Stored dataset items
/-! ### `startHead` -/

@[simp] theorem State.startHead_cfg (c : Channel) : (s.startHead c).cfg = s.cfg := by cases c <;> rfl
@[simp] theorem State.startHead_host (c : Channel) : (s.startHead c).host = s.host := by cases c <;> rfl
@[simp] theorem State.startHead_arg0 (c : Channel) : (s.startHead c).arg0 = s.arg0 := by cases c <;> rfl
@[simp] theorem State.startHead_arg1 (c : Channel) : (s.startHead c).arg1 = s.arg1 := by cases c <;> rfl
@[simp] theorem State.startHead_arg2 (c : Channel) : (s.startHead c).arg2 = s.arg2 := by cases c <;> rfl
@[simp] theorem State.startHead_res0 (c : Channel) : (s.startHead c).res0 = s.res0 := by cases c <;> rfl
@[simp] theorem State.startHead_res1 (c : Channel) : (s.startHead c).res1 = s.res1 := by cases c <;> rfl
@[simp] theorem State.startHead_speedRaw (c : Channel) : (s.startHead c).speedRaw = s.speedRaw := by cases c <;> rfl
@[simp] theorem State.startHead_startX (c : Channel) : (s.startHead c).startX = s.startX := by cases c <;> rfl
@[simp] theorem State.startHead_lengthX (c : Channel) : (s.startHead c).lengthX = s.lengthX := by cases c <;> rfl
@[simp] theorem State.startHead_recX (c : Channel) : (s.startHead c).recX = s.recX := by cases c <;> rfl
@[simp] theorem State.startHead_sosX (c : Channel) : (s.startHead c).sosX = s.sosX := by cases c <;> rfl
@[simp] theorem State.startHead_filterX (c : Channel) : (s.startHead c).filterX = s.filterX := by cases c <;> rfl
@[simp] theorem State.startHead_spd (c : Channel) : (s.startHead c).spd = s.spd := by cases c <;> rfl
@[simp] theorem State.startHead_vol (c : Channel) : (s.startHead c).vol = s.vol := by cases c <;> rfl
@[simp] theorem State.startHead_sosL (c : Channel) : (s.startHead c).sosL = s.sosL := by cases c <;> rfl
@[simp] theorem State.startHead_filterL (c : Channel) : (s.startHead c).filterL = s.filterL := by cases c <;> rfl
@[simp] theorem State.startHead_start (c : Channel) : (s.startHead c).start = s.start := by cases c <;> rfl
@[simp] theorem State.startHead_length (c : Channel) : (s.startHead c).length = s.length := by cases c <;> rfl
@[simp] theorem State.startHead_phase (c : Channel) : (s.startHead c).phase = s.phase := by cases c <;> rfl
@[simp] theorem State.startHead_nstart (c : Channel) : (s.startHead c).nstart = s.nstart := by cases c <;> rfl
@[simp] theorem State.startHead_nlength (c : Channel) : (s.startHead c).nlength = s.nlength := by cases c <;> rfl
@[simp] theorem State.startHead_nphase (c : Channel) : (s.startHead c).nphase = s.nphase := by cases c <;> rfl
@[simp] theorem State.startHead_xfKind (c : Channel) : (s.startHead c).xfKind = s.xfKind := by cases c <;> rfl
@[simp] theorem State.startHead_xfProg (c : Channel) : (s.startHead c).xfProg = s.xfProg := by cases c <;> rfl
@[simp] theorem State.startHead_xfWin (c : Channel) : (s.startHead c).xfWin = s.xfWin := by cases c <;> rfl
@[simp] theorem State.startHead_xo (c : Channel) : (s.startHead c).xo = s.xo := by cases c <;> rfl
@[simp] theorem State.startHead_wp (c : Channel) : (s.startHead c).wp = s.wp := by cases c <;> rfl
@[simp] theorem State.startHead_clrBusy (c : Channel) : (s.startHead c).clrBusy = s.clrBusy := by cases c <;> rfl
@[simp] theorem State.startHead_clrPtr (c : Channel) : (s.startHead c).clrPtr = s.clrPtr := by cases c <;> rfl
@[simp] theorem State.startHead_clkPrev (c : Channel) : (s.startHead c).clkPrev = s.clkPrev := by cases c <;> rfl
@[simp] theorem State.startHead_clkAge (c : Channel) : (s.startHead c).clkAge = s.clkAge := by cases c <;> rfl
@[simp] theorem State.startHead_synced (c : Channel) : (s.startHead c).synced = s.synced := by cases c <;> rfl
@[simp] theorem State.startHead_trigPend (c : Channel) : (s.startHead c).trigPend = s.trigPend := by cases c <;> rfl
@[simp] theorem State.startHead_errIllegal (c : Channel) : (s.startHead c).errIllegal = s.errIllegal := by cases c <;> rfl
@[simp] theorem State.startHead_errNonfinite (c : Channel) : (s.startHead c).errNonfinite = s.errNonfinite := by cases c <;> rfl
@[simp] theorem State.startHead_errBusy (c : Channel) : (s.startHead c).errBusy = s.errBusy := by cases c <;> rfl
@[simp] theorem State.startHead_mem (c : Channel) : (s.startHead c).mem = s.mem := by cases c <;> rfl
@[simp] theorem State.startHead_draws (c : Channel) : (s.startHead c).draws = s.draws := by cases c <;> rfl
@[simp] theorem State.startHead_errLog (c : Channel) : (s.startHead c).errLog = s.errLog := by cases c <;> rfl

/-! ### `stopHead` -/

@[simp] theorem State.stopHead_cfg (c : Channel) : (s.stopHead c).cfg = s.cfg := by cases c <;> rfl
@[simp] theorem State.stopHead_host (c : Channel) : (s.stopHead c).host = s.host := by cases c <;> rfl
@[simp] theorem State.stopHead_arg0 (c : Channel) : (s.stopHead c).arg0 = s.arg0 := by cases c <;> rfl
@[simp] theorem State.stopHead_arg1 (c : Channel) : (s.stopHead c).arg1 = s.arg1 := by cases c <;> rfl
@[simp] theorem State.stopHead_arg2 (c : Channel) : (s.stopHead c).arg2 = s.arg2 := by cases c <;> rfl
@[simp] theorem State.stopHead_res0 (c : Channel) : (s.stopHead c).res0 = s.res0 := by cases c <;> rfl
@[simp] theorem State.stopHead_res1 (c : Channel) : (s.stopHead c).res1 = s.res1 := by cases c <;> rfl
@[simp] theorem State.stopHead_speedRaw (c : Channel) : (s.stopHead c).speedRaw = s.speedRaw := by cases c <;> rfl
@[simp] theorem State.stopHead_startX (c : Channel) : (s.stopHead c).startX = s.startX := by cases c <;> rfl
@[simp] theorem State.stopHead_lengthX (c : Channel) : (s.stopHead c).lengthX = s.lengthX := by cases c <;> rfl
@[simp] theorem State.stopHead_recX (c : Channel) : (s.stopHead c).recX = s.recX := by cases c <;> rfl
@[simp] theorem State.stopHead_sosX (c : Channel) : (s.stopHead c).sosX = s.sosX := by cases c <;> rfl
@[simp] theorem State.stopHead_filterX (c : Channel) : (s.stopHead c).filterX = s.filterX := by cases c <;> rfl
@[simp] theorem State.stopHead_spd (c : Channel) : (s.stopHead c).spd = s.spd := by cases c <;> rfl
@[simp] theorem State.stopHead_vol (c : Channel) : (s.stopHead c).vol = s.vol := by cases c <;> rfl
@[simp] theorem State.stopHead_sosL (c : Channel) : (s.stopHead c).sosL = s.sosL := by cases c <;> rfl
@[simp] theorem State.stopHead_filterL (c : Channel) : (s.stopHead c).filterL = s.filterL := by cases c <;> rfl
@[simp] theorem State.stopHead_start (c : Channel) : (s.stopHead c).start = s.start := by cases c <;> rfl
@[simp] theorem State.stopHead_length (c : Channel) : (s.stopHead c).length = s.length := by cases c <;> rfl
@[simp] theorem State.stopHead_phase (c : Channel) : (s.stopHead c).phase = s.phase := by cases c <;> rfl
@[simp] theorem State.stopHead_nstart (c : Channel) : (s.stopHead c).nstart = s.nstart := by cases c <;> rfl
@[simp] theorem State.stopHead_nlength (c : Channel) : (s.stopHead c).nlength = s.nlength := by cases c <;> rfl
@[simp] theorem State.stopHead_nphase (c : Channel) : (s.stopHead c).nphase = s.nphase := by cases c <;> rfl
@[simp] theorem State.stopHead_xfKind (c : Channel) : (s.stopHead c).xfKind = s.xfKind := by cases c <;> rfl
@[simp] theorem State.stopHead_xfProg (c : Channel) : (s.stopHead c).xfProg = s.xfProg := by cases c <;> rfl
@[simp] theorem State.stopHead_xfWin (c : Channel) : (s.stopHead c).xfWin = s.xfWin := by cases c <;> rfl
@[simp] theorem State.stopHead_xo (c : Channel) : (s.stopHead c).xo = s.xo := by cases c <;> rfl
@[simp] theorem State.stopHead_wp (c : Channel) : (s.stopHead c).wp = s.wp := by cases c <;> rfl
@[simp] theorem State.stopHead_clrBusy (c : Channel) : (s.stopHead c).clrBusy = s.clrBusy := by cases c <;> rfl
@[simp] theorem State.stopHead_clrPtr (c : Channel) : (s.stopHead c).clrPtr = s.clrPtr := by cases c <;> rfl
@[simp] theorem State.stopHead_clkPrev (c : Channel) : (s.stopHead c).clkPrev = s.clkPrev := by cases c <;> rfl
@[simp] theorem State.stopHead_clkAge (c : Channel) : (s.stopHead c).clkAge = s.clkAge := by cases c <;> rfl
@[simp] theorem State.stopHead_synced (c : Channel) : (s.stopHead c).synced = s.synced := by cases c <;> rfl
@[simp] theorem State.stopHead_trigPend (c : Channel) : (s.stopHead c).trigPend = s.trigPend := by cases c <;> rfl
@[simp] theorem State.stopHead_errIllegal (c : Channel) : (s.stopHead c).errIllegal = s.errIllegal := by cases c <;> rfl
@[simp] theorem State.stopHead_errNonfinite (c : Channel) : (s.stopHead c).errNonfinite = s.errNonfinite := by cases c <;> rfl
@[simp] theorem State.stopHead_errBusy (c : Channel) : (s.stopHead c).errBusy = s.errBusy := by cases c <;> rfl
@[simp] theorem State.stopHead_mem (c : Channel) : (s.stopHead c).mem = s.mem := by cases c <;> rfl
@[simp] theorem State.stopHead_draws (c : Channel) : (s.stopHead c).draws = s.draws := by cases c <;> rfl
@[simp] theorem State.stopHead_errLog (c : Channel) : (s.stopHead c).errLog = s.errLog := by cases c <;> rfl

...

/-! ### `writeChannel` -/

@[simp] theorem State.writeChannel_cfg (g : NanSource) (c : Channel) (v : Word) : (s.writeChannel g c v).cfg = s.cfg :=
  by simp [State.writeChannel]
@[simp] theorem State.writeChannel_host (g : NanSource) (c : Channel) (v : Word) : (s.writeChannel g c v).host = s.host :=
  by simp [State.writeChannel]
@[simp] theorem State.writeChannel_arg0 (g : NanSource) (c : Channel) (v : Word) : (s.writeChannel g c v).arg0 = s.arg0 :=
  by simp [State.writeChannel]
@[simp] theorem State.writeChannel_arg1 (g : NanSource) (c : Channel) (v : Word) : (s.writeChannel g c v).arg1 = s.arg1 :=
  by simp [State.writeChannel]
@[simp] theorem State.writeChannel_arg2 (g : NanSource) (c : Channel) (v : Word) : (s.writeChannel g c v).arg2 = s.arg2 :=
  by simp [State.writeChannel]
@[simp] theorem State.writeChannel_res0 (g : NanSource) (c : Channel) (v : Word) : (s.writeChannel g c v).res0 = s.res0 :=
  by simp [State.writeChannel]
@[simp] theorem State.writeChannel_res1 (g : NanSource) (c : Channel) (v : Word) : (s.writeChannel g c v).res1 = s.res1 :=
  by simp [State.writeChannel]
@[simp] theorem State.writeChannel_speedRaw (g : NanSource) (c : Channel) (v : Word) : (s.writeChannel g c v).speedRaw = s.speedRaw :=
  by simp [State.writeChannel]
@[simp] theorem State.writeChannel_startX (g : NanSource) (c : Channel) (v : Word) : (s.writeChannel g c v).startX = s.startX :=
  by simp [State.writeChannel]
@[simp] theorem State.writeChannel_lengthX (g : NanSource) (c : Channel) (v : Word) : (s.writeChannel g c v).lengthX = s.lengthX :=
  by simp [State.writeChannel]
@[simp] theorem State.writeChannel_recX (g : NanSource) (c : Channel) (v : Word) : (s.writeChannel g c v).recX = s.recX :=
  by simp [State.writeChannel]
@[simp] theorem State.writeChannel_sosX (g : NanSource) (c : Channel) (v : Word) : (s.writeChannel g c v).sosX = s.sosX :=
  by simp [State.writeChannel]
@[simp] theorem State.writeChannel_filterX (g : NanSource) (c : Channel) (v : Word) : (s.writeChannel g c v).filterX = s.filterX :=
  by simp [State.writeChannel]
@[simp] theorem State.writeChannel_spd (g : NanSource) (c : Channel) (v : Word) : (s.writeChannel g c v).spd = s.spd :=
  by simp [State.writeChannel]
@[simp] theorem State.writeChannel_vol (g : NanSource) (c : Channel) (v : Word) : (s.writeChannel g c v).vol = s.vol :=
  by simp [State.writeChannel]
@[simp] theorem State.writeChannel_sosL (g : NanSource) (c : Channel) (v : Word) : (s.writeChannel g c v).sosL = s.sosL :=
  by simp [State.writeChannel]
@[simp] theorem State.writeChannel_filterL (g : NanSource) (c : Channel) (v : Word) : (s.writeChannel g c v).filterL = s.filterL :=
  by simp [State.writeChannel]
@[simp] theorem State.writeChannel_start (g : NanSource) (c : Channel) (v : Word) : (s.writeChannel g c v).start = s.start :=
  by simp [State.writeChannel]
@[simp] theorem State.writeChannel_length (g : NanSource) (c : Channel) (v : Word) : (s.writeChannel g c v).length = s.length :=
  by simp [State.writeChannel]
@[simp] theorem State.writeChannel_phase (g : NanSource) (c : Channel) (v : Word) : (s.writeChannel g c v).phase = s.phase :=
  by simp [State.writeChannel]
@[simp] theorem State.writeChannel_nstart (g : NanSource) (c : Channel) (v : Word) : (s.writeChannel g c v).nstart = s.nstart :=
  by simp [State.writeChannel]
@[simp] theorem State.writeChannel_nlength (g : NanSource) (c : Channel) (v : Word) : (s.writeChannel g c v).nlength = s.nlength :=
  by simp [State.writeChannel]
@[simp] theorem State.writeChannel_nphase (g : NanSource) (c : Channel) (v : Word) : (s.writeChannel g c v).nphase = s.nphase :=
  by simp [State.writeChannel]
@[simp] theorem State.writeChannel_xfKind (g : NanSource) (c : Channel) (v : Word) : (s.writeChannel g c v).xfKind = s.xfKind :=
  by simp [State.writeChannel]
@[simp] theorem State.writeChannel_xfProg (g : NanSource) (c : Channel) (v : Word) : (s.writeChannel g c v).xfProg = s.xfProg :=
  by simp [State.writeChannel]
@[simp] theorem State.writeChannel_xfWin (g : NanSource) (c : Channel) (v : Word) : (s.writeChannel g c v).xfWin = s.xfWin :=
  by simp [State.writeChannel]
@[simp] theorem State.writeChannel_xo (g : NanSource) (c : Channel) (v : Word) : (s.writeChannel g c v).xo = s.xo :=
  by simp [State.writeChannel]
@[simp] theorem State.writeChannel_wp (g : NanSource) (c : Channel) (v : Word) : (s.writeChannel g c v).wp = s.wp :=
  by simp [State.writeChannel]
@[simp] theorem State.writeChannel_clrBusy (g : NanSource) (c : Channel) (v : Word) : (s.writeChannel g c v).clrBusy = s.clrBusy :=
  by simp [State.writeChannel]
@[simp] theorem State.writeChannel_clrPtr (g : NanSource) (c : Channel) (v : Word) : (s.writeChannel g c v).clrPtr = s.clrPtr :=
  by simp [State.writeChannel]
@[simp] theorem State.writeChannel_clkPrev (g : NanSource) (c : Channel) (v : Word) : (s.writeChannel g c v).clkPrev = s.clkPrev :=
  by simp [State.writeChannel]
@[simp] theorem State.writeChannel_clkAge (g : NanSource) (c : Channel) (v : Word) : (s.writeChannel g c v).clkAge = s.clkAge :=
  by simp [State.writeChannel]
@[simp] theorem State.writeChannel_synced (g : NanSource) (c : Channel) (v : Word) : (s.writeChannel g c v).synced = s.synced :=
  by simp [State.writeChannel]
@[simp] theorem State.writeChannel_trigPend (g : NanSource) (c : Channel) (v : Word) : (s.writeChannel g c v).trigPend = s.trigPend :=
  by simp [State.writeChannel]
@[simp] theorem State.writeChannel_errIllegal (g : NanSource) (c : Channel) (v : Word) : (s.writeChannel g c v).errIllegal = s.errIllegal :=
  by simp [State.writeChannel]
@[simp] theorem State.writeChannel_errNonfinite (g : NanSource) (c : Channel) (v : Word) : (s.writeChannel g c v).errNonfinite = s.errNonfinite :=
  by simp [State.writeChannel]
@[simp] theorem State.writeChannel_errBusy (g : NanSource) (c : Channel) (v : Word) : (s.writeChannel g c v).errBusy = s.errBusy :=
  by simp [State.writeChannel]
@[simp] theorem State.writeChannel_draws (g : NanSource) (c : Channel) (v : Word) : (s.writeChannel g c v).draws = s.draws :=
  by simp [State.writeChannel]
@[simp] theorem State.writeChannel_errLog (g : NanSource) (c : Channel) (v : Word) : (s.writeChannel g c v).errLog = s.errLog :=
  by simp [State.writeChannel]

Description of the task | Repeat, exactly as they stand above, the lines from the line with "theorem State.stopHead_clrPtr (c" to the line with "theorem State.stopHead_clkAge (c", both lines included.

Written solution |
@[simp] theorem State.stopHead_clrPtr (c : Channel) : (s.stopHead c).clrPtr = s.clrPtr := by cases c <;> rfl
@[simp] theorem State.stopHead_clkPrev (c : Channel) : (s.stopHead c).clkPrev = s.clkPrev := by cases c <;> rfl
@[simp] theorem State.stopHead_clkAge (c : Channel) : (s.stopHead c).clkAge = s.clkAge := by cases c <;> rfl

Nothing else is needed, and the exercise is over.